Data listing:
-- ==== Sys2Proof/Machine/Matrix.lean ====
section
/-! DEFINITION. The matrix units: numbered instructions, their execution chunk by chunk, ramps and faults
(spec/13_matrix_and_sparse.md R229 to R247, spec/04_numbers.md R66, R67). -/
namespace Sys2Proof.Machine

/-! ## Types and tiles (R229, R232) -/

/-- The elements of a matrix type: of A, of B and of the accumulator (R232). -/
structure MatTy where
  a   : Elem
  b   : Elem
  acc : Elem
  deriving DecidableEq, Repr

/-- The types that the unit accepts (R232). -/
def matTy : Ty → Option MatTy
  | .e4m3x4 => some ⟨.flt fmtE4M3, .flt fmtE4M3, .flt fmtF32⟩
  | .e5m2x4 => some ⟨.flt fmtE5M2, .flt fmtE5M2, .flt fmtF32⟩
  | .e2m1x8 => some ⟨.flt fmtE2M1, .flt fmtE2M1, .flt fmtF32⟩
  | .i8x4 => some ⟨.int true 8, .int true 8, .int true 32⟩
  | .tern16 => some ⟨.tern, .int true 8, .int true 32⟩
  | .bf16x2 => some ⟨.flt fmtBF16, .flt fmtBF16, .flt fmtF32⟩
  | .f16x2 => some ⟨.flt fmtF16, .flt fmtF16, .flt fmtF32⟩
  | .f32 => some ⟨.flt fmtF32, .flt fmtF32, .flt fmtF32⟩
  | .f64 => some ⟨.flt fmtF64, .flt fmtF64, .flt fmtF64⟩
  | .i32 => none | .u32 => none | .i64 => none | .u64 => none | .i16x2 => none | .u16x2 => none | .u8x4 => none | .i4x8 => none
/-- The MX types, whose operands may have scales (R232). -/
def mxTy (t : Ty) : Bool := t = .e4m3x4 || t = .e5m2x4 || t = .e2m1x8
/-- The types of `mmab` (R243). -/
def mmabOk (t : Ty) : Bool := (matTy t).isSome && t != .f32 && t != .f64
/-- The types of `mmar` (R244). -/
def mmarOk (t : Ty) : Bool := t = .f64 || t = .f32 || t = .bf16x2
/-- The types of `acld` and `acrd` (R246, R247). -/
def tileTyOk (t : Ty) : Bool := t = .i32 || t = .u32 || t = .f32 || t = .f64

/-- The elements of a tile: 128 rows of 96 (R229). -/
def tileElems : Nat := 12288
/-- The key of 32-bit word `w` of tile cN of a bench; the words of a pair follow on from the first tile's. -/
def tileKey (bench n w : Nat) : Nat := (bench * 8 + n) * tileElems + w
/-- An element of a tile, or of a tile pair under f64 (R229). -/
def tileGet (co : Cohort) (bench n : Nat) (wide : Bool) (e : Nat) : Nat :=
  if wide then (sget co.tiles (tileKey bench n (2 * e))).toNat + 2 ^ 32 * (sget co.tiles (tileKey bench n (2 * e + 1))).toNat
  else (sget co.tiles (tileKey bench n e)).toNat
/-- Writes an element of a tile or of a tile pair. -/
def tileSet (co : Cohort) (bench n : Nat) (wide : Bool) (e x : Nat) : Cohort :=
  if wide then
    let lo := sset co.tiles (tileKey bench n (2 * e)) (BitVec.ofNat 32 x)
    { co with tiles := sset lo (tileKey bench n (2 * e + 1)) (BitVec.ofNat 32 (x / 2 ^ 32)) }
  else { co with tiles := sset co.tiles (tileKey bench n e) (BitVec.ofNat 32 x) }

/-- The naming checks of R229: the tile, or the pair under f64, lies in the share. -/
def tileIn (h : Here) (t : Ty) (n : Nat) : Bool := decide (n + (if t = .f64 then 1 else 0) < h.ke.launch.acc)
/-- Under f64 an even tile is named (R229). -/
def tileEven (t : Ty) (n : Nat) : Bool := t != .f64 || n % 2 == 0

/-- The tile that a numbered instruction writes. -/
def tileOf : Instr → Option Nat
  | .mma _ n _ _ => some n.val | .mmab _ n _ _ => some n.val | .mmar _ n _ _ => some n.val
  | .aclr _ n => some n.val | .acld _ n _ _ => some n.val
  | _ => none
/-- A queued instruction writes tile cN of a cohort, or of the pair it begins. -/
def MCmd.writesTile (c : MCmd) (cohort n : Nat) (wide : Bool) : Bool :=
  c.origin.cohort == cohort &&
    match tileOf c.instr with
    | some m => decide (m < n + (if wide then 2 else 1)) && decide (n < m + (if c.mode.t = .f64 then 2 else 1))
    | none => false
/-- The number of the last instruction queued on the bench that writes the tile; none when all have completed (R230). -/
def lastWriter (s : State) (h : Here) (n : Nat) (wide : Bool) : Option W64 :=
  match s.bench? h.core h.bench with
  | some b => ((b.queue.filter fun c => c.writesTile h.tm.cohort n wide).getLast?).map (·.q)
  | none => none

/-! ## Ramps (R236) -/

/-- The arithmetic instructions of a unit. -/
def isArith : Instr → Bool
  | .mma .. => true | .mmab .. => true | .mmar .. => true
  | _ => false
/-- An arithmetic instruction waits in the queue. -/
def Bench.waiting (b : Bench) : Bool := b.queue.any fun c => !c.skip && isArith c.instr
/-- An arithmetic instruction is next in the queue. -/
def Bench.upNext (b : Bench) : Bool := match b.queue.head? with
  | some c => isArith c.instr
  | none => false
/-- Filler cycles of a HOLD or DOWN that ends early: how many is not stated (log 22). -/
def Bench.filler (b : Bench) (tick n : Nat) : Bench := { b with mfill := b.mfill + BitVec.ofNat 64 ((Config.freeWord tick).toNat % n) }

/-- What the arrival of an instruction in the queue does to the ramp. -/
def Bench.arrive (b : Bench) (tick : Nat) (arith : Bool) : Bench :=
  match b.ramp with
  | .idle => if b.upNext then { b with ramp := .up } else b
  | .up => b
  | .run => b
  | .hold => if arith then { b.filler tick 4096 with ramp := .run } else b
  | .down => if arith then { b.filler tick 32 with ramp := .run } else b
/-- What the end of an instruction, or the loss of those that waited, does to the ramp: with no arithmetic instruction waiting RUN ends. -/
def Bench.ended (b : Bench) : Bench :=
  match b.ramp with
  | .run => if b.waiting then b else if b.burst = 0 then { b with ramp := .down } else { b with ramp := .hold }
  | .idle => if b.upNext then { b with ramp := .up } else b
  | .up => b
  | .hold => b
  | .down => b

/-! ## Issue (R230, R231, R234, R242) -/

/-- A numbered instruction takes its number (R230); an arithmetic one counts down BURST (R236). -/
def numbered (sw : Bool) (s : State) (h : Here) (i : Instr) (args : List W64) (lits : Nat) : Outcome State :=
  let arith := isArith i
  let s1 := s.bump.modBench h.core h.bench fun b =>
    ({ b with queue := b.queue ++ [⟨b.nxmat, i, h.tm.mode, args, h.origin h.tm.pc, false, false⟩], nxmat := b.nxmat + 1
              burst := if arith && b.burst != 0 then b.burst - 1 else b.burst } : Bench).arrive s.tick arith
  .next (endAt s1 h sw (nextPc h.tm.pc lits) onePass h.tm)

--

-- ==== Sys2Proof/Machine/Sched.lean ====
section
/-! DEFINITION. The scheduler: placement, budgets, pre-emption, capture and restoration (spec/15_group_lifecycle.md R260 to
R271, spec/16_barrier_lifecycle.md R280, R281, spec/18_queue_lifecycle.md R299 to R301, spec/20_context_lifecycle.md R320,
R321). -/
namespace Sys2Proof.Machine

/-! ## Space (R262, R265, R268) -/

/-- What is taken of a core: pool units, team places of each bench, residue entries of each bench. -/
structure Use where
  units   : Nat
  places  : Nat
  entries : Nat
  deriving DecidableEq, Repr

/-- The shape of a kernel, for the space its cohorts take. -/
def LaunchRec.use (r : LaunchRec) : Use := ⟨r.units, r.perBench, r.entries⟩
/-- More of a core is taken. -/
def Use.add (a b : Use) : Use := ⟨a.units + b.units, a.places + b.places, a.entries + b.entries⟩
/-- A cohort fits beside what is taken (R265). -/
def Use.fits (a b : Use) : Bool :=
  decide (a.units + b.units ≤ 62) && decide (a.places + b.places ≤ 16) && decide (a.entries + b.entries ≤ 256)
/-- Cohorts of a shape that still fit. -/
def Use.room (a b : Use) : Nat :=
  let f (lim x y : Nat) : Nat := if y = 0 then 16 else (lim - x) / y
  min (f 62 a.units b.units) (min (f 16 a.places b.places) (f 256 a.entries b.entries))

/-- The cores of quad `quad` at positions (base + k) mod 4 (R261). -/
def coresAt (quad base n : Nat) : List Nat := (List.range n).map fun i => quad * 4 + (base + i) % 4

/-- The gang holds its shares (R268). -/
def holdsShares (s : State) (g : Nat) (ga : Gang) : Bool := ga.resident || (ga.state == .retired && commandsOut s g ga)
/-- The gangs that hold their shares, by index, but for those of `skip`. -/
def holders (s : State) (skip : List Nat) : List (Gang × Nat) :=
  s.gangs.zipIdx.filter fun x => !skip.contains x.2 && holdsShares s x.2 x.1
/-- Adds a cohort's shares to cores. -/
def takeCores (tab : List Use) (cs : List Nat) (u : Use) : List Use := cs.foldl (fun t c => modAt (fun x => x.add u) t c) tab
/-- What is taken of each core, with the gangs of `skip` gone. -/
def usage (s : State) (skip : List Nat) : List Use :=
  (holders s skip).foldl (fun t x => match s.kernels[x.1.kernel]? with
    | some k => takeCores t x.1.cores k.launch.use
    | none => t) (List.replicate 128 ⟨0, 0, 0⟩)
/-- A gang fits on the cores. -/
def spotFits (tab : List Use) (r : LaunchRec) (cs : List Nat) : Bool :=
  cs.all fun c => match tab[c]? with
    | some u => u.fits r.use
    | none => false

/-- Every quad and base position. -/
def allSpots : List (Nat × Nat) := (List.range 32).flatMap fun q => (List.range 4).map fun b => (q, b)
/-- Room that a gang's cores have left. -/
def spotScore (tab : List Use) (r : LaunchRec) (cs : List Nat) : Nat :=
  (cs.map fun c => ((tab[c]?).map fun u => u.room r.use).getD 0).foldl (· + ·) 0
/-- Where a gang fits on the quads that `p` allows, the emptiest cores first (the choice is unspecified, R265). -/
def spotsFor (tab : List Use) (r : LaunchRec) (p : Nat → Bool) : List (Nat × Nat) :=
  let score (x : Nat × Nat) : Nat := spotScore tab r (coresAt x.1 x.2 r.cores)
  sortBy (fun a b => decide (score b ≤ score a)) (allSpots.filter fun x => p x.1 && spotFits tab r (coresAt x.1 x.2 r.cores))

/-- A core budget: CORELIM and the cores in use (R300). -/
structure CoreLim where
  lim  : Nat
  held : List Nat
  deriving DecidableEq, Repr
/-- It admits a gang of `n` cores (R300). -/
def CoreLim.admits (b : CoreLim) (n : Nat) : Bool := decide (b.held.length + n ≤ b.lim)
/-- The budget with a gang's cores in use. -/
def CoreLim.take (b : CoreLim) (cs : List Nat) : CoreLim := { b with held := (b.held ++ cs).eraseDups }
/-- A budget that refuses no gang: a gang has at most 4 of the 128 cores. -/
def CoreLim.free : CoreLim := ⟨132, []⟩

--

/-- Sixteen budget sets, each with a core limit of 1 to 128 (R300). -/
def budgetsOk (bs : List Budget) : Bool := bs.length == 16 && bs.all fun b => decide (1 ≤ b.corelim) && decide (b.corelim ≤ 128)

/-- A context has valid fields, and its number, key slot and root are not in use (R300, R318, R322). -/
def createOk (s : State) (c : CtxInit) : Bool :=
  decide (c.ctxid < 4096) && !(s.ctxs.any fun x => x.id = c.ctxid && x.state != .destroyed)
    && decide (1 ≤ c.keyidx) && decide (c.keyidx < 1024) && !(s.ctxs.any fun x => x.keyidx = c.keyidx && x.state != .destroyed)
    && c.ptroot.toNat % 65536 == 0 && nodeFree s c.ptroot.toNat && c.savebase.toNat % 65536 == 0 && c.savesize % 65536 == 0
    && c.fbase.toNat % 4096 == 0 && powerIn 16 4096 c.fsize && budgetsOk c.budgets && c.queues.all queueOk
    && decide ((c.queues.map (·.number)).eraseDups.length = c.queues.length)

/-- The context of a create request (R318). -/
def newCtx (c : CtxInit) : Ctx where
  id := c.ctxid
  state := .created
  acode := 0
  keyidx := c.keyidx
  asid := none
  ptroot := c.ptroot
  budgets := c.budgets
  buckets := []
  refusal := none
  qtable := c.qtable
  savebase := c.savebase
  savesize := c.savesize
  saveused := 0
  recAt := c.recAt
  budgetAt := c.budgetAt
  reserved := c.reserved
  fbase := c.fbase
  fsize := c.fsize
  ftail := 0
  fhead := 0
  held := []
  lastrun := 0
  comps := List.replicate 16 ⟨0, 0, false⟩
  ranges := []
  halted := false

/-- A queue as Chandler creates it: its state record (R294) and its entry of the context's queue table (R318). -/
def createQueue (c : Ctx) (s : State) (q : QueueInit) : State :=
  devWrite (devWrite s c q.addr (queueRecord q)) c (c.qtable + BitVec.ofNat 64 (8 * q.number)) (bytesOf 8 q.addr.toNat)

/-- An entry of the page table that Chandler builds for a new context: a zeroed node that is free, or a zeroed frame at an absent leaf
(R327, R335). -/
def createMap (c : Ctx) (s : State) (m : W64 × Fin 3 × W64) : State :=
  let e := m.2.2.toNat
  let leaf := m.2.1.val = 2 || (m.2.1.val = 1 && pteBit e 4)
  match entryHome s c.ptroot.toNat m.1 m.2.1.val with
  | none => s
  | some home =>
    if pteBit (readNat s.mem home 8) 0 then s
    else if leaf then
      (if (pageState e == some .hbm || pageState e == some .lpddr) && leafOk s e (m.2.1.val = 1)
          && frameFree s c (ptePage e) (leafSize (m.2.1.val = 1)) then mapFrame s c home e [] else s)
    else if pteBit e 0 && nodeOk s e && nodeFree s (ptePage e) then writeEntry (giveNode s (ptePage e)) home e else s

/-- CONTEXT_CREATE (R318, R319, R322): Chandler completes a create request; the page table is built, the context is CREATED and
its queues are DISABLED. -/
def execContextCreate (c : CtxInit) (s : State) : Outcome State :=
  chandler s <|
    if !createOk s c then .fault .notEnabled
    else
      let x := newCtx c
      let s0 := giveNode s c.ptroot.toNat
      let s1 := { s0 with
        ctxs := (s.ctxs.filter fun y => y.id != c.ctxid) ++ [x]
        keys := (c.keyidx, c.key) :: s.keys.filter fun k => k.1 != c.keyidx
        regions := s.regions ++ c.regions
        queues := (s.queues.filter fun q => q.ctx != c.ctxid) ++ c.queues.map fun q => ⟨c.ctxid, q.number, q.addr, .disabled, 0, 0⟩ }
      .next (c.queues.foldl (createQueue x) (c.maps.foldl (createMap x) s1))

Work item:
State how many lines in the records above contain the word "Option". Give nothing but the number.

Exercise response:
3